-- ==== Sys2Proof/Laws/Exec.lean ====
section
/-! SUPPORT. What an instruction can do, said once: `exec` is one clock whose operations give
`effect` and whose response is `answer`; later proofs about all instructions cite `exec_eq_next`. -/

namespace Sys2Proof.Machine

open Sys2Proof

/-- The nine items after a POP (R102). -/
def popEffect : Except Fault (Option Sample × Block) → Except Fault (Block × Option OutRecord)
  | .ok (_, b) => .ok (b, none)
  | .error f => .error f

/-- What a POP returns (R102). -/
def popResponse : Except Fault (Option Sample × Block) → Response
  | .ok (v, _) => .popped v
  | .error _ => .none

/-- What an instruction does to the nine items, and the record it emits. -/
def effect (i : Instr) (s : State) : Except Fault (Block × Option OutRecord) :=
  match i with
  | .nop => .ok (s.block, none)
  | .qedge ab => .ok (qedge ab s.block, none)
  | .tick x => noRecord (tick s.params.n x s.block)
  | .tickQedge x ab => withQedge ab (noRecord (tick s.params.n x s.block))
  | .drain => drain s.params s.clock s.block
  | .drainQedge ab => withQedge ab (drain s.params s.clock s.block)
  | .tickDrain x => noRecord (tick s.params.n x s.block)
  | .tickDrainQedge x ab => withQedge ab (noRecord (tick s.params.n x s.block))
  | .reset ab => .ok (resetBlock ab s.block, none)
  | .push x => noRecord (push s.params.n x s.block)
  | .pop => popEffect (pop s.params.n s.clock s.block)
  | .yawrd => .ok (s.block, none)
  | .scale _ => .ok (s.block, none)
  | .qkey0000 => .ok (applyRow 0b00 0b00 0 s.block, none)
  | .qkey0001 => .ok (applyRow 0b00 0b01 1 s.block, none)
  | .qkey0010 => .ok (applyRow 0b00 0b10 (-1) s.block, none)
  | .qkey0011 => .ok (applyRow 0b00 0b11 0 s.block, none)
  | .qkey0100 => .ok (applyRow 0b01 0b00 (-1) s.block, none)
  | .qkey0101 => .ok (applyRow 0b01 0b01 0 s.block, none)
  | .qkey0110 => .ok (applyRow 0b01 0b10 0 s.block, none)
  | .qkey0111 => .ok (applyRow 0b01 0b11 1 s.block, none)
  | .qkey1000 => .ok (applyRow 0b10 0b00 1 s.block, none)
  | .qkey1001 => .ok (applyRow 0b10 0b01 0 s.block, none)
  | .qkey1010 => .ok (applyRow 0b10 0b10 0 s.block, none)
  | .qkey1011 => .ok (applyRow 0b10 0b11 (-1) s.block, none)
  | .qkey1100 => .ok (applyRow 0b11 0b00 0 s.block, none)
  | .qkey1101 => .ok (applyRow 0b11 0b01 (-1) s.block, none)
  | .qkey1110 => .ok (applyRow 0b11 0b10 1 s.block, none)
  | .qkey1111 => .ok (applyRow 0b11 0b11 0 s.block, none)

/-- What an instruction returns. -/
def answer (i : Instr) (s : State) : Response :=
  match i with
  | .nop => .none
  | .qedge _ => .none
  | .tick _ => .none
  | .tickQedge _ _ => .none
  | .drain => .none
  | .drainQedge _ => .none
  | .tickDrain _ => .none
  | .tickDrainQedge _ _ => .none
  | .reset _ => .none
  | .push _ => .none
  | .pop => popResponse (pop s.params.n s.clock s.block)
  | .yawrd => .yaw s.block.yaw
  | .scale v => .scaled (pctPort s.params v) (dutyPort s.params v)
  | .qkey0000 => .qdelta 0
  | .qkey0001 => .qdelta 1
  | .qkey0010 => .qdelta (-1)
  | .qkey0011 => .qdelta 0
  | .qkey0100 => .qdelta (-1)
  | .qkey0101 => .qdelta 0
  | .qkey0110 => .qdelta 0
  | .qkey0111 => .qdelta 1
  | .qkey1000 => .qdelta 1
  | .qkey1001 => .qdelta 0
  | .qkey1010 => .qdelta 0
  | .qkey1011 => .qdelta (-1)
  | .qkey1100 => .qdelta 0
  | .qkey1101 => .qdelta (-1)
  | .qkey1110 => .qdelta 1
  | .qkey1111 => .qdelta 0

/-- Every instruction is one clock. -/
theorem exec_eq_complete (i : Instr) (s : State) :
    exec i s = s.complete (effect i s) (answer i s) := by
  cases i
  case pop =>
    simp only [exec, execPop, effect, answer]
    rcases pop s.params.n s.clock s.block with f | ⟨v, b⟩ <;> rfl
  all_goals rfl

/-- What an instruction can answer: a next state exactly with legal parameters and an effect, and
then the state it is. -/
theorem exec_eq_next {i : Instr} {s t : State} :
    exec i s = .next t ↔ s.params.legal = true ∧
      ∃ b o, effect i s = .ok (b, o) ∧ t = s.after b o (answer i s) := by
  rw [exec_eq_complete]
  exact complete_eq_next

/-- Where the effect is known, so is the next state. -/
theorem exec_of_effect {i : Instr} {s : State} {b : Block} {o : Option OutRecord}
    (h : s.params.legal = true) (he : effect i s = .ok (b, o)) :
    exec i s = .next (s.after b o (answer i s)) :=
  exec_eq_next.mpr ⟨h, b, o, he, rfl⟩

/-- An effect that faults is a clock that faults. -/
theorem exec_of_effect_error {i : Instr} {s : State} {f : Fault} (h : s.params.legal = true)
    (he : effect i s = .error f) : exec i s = .fault f := by
  rw [exec_eq_complete, he, complete_error h]

@[simp] theorem after_params (s : State) (b : Block) (o : Option OutRecord) (r : Response) :
    (s.after b o r).params = s.params := rfl

@[simp] theorem after_block (s : State) (b : Block) (o : Option OutRecord) (r : Response) :
    (s.after b o r).block = b := rfl

@[simp] theorem after_response (s : State) (b : Block) (o : Option OutRecord) (r : Response) :
    (s.after b o r).response = r := rfl

@[simp] theorem after_clock (s : State) (b : Block) (o : Option OutRecord) (r : Response) :
    (s.after b o r).clock = s.clock := rfl

@[simp] theorem after_stimuli (s : State) (b : Block) (o : Option OutRecord) (r : Response) :
    (s.after b o r).stimuli = s.stimuli := rfl

@[simp] theorem after_outputs_record (s : State) (b : Block) (o : Option OutRecord) (r : Response) :
    (s.after b o r).outputs.record = o := rfl

@[simp] theorem after_outputs_yawOut (s : State) (b : Block) (o : Option OutRecord) (r : Response) :
    (s.after b o r).outputs.yawOut = s.block.yaw := rfl

@[simp] theorem after_outputs_sampleCountOut (s : State) (b : Block) (o : Option OutRecord) (r : Response) :
    (s.after b o r).outputs.sampleCountOut = s.block.sampleCount := rfl

@[simp] theorem after_outputs_pwmFreq (s : State) (b : Block) (o : Option OutRecord) (r : Response) :
    (s.after b o r).outputs.pwmFreq = s.params.pwmFreq := rfl

/-- A step is the instruction of its stimulus, on the advanced state. -/
theorem step_eq_next {s t : State} :
    step s = .next t ↔ ∃ i, fetch s = .ok i ∧ exec i s.advance = .next t := by
  unfold step
  rcases fetch s with r | i <;> simp

/-- A step, then the rest of a run. -/
theorem run_succ_of_step {M : Host.Core} {k : Nat} {s t : M.State} (h : M.step s = .next t) :
    M.run (k + 1) s = M.run k t := by
  rw [Host.Core.run, h]

/-- The same for the machine: its first step, then the rest of a run. -/
theorem core_run_succ {k : Nat} {s t : State} (h : step s = .next t) :
    core.run (k + 1) s = core.run k t :=
  run_succ_of_step (M := core) h

end Sys2Proof.Machine
end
===============
Try it: Copy each line of the listing that carries the string "Except".

Exercise response:
def popEffect : Except Fault (Option Sample × Block) → Except Fault (Block × Option OutRecord)
def popResponse : Except Fault (Option Sample × Block) → Response
def effect (i : Instr) (s : State) : Except Fault (Block × Option OutRecord) :=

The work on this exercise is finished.